___ Information given ___

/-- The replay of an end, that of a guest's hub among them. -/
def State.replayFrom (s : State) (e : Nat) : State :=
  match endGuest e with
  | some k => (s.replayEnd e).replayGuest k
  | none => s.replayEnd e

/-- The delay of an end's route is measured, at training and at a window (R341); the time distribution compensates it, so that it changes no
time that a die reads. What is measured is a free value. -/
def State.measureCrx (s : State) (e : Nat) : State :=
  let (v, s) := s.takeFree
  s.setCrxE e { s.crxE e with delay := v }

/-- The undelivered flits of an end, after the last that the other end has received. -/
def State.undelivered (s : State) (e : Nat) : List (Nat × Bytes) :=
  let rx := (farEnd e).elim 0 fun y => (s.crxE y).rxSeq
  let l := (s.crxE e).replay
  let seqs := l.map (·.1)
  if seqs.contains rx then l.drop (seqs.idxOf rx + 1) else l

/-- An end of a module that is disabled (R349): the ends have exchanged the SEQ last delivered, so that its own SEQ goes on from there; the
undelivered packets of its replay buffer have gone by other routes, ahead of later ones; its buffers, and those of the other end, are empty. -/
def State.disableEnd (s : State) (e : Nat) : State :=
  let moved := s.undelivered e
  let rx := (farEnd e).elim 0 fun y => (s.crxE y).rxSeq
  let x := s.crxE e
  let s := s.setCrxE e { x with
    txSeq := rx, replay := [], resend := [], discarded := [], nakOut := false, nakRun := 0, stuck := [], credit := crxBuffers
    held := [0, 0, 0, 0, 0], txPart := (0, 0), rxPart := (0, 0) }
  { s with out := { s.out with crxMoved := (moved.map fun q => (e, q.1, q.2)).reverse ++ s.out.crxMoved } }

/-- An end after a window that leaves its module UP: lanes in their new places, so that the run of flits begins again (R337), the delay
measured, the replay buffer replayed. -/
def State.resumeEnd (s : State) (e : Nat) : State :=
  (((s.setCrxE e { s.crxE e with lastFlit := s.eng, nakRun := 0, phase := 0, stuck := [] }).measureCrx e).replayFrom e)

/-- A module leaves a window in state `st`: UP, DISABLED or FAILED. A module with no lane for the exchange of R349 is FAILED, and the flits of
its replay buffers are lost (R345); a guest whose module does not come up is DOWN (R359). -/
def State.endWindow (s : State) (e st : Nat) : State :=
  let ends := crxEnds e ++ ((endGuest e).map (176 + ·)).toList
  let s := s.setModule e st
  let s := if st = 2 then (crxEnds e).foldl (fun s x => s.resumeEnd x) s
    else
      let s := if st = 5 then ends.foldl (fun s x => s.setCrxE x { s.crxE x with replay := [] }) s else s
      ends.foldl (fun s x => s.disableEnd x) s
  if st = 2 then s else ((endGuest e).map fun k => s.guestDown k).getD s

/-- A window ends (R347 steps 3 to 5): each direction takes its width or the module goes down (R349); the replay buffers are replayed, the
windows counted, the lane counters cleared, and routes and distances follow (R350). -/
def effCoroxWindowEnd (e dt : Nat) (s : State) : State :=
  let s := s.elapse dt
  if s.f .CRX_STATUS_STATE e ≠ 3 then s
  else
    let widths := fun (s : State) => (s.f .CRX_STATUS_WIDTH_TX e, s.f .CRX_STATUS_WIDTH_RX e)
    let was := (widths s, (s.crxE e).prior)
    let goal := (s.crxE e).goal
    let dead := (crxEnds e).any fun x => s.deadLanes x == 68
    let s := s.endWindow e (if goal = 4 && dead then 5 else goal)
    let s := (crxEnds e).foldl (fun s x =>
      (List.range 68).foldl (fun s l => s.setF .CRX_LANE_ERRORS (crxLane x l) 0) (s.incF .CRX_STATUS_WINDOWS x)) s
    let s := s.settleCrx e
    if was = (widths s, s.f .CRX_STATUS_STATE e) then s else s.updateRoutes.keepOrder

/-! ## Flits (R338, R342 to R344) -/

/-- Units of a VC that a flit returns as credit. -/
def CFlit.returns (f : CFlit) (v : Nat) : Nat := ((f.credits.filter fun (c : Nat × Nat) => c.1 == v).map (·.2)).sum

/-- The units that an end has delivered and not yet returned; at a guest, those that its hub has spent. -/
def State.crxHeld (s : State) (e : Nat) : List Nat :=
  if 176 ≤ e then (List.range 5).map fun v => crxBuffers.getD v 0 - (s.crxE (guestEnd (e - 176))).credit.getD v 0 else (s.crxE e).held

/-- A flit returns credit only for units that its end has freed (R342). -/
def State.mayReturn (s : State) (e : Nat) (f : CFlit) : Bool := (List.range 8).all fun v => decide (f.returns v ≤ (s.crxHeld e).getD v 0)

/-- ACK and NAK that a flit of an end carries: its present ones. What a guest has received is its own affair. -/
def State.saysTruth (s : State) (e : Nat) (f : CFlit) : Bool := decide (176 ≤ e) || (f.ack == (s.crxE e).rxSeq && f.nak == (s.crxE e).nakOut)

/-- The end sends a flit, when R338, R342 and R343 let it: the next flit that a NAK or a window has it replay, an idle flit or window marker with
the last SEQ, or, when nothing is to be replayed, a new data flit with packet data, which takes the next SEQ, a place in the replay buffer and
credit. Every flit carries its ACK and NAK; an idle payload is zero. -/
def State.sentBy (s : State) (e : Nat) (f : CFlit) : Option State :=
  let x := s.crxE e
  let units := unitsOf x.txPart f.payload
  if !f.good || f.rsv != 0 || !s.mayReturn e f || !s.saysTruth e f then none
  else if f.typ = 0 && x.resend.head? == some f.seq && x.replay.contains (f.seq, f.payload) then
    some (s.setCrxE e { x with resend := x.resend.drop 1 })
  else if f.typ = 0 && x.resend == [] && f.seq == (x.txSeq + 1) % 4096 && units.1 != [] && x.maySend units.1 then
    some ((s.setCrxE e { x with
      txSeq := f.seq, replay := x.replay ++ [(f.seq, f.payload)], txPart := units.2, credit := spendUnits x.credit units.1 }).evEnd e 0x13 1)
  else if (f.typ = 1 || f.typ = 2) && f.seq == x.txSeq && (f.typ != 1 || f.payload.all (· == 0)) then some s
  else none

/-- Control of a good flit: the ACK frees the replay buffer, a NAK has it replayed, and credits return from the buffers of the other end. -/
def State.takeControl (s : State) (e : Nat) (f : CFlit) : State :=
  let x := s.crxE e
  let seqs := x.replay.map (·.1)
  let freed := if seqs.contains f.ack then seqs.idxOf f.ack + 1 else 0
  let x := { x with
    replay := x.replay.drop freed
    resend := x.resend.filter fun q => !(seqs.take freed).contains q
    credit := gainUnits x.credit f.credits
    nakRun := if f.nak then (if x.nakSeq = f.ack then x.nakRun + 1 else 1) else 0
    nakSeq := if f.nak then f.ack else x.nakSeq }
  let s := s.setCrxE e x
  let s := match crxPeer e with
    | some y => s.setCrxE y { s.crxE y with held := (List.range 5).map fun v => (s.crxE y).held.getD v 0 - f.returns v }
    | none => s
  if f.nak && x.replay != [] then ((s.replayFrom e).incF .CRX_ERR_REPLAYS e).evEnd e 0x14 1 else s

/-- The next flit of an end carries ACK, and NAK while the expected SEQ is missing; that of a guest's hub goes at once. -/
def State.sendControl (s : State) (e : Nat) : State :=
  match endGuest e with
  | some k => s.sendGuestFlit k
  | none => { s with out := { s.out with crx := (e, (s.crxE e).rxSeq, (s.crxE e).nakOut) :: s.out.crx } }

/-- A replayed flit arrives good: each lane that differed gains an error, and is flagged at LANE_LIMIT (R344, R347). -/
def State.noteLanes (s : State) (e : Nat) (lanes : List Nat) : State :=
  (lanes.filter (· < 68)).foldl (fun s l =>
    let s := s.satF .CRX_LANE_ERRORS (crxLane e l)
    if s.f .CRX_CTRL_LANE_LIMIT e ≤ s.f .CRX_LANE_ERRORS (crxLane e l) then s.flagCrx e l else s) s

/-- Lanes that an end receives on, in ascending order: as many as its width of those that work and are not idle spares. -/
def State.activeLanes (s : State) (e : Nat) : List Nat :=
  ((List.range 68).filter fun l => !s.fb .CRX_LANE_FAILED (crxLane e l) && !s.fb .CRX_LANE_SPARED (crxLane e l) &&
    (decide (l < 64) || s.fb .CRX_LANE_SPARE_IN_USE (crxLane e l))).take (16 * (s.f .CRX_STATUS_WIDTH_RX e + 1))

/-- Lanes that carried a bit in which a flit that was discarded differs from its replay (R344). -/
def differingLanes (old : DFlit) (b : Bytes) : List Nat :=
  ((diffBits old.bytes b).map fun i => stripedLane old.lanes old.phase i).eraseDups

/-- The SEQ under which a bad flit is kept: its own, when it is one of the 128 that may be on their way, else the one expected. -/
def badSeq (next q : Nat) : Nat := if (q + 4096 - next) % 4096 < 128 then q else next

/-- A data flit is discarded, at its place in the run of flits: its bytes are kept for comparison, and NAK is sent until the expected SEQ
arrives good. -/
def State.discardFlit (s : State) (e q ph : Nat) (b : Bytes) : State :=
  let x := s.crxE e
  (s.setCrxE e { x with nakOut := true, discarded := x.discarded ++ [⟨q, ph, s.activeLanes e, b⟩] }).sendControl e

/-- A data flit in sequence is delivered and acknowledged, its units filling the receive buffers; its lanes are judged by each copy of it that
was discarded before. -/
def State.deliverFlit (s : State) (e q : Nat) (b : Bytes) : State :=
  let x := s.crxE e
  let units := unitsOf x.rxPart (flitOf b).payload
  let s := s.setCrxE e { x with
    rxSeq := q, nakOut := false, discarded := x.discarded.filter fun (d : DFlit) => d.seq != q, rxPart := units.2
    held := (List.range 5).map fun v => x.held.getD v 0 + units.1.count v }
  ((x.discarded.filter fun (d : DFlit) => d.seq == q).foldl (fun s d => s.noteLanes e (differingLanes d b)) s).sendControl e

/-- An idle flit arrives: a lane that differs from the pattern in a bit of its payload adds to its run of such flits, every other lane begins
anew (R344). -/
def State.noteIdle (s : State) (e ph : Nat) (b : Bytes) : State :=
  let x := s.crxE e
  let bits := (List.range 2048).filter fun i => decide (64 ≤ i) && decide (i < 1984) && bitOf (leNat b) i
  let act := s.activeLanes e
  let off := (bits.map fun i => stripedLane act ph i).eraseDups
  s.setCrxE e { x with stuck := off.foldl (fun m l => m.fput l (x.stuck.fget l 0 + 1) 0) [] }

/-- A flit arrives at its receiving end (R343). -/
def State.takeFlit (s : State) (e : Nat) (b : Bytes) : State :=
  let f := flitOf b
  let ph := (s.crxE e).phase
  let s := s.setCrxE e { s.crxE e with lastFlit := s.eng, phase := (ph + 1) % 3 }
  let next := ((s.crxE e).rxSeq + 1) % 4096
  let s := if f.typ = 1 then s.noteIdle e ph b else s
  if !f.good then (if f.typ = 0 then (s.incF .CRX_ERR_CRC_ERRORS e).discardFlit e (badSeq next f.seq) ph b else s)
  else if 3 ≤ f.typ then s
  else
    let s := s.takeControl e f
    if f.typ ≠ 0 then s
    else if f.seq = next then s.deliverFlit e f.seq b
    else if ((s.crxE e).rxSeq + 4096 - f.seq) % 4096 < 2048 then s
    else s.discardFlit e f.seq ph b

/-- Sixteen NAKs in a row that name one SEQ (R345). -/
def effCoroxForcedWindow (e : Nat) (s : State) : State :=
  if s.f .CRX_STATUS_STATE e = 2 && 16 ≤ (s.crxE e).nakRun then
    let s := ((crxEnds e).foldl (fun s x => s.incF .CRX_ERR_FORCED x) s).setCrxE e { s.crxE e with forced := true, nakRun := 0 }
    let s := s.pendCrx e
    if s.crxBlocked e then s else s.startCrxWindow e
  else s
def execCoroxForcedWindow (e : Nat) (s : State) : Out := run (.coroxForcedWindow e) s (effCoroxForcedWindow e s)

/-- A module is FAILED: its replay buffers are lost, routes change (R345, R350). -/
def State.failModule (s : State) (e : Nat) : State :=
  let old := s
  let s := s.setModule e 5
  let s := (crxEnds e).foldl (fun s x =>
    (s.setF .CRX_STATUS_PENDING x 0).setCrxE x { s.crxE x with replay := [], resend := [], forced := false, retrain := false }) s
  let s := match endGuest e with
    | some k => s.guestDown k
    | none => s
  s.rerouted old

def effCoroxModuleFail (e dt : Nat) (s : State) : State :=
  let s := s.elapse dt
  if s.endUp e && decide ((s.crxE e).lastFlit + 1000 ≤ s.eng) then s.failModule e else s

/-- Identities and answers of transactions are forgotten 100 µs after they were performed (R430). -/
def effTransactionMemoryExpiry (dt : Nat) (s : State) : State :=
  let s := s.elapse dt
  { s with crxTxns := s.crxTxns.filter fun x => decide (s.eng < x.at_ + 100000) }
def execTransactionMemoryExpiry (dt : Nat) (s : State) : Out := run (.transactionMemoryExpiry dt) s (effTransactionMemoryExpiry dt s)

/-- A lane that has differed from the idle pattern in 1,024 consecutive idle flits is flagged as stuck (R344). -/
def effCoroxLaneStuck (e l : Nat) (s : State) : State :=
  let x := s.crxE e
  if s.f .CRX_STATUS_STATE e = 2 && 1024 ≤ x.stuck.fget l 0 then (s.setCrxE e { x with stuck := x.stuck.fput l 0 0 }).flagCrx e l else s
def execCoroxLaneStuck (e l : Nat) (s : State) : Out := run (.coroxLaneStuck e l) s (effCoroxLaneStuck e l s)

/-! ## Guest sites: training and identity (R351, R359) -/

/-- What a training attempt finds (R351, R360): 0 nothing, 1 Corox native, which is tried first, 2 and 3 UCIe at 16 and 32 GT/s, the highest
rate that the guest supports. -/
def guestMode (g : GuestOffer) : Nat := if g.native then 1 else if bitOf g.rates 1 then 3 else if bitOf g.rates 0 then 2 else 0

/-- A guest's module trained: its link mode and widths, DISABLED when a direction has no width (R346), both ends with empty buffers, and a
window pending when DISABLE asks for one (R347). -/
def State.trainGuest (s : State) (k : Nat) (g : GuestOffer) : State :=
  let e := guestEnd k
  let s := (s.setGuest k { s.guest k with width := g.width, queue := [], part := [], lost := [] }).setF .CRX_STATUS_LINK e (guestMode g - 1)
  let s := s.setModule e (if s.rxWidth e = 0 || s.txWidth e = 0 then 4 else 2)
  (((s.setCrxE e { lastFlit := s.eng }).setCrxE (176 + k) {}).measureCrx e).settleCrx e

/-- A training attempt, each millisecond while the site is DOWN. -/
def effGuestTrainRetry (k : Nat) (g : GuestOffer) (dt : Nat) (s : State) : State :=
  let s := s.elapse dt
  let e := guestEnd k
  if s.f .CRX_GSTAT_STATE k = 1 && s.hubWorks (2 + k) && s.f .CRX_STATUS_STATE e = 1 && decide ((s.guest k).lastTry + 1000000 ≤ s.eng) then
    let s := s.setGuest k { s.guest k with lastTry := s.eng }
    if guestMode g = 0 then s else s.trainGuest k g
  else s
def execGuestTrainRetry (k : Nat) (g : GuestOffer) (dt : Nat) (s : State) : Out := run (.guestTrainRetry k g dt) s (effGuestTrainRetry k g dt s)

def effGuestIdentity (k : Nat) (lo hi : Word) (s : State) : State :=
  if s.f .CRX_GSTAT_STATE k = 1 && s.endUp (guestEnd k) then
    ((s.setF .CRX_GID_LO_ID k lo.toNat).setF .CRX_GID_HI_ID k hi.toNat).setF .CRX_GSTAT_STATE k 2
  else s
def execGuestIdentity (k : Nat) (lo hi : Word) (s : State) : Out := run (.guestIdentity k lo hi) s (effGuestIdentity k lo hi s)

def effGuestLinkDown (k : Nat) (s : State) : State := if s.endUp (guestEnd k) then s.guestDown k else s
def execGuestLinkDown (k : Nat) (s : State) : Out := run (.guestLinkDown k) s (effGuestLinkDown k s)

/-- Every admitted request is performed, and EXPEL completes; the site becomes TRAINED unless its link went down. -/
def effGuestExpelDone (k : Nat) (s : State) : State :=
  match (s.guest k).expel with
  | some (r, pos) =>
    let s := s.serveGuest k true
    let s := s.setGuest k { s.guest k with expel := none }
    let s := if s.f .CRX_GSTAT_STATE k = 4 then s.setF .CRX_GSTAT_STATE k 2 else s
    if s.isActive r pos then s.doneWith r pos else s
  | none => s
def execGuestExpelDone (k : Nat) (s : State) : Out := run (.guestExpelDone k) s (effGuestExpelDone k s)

___

Work item » The lines above from the one containing "y => s.setCrxE" through the one containing "(R344, R347). -/" are to be set down exactly, and no others.

Worked solution »
    | some y => s.setCrxE y { s.crxE y with held := (List.range 5).map fun v => (s.crxE y).held.getD v 0 - f.returns v }
    | none => s
  if f.nak && x.replay != [] then ((s.replayFrom e).incF .CRX_ERR_REPLAYS e).evEnd e 0x14 1 else s

/-- The next flit of an end carries ACK, and NAK while the expected SEQ is missing; that of a guest's hub goes at once. -/
def State.sendControl (s : State) (e : Nat) : State :=
  match endGuest e with
  | some k => s.sendGuestFlit k
  | none => { s with out := { s.out with crx := (e, (s.crxE e).rxSeq, (s.crxE e).nakOut) :: s.out.crx } }

/-- A replayed flit arrives good: each lane that differed gains an error, and is flagged at LANE_LIMIT (R344, R347). -/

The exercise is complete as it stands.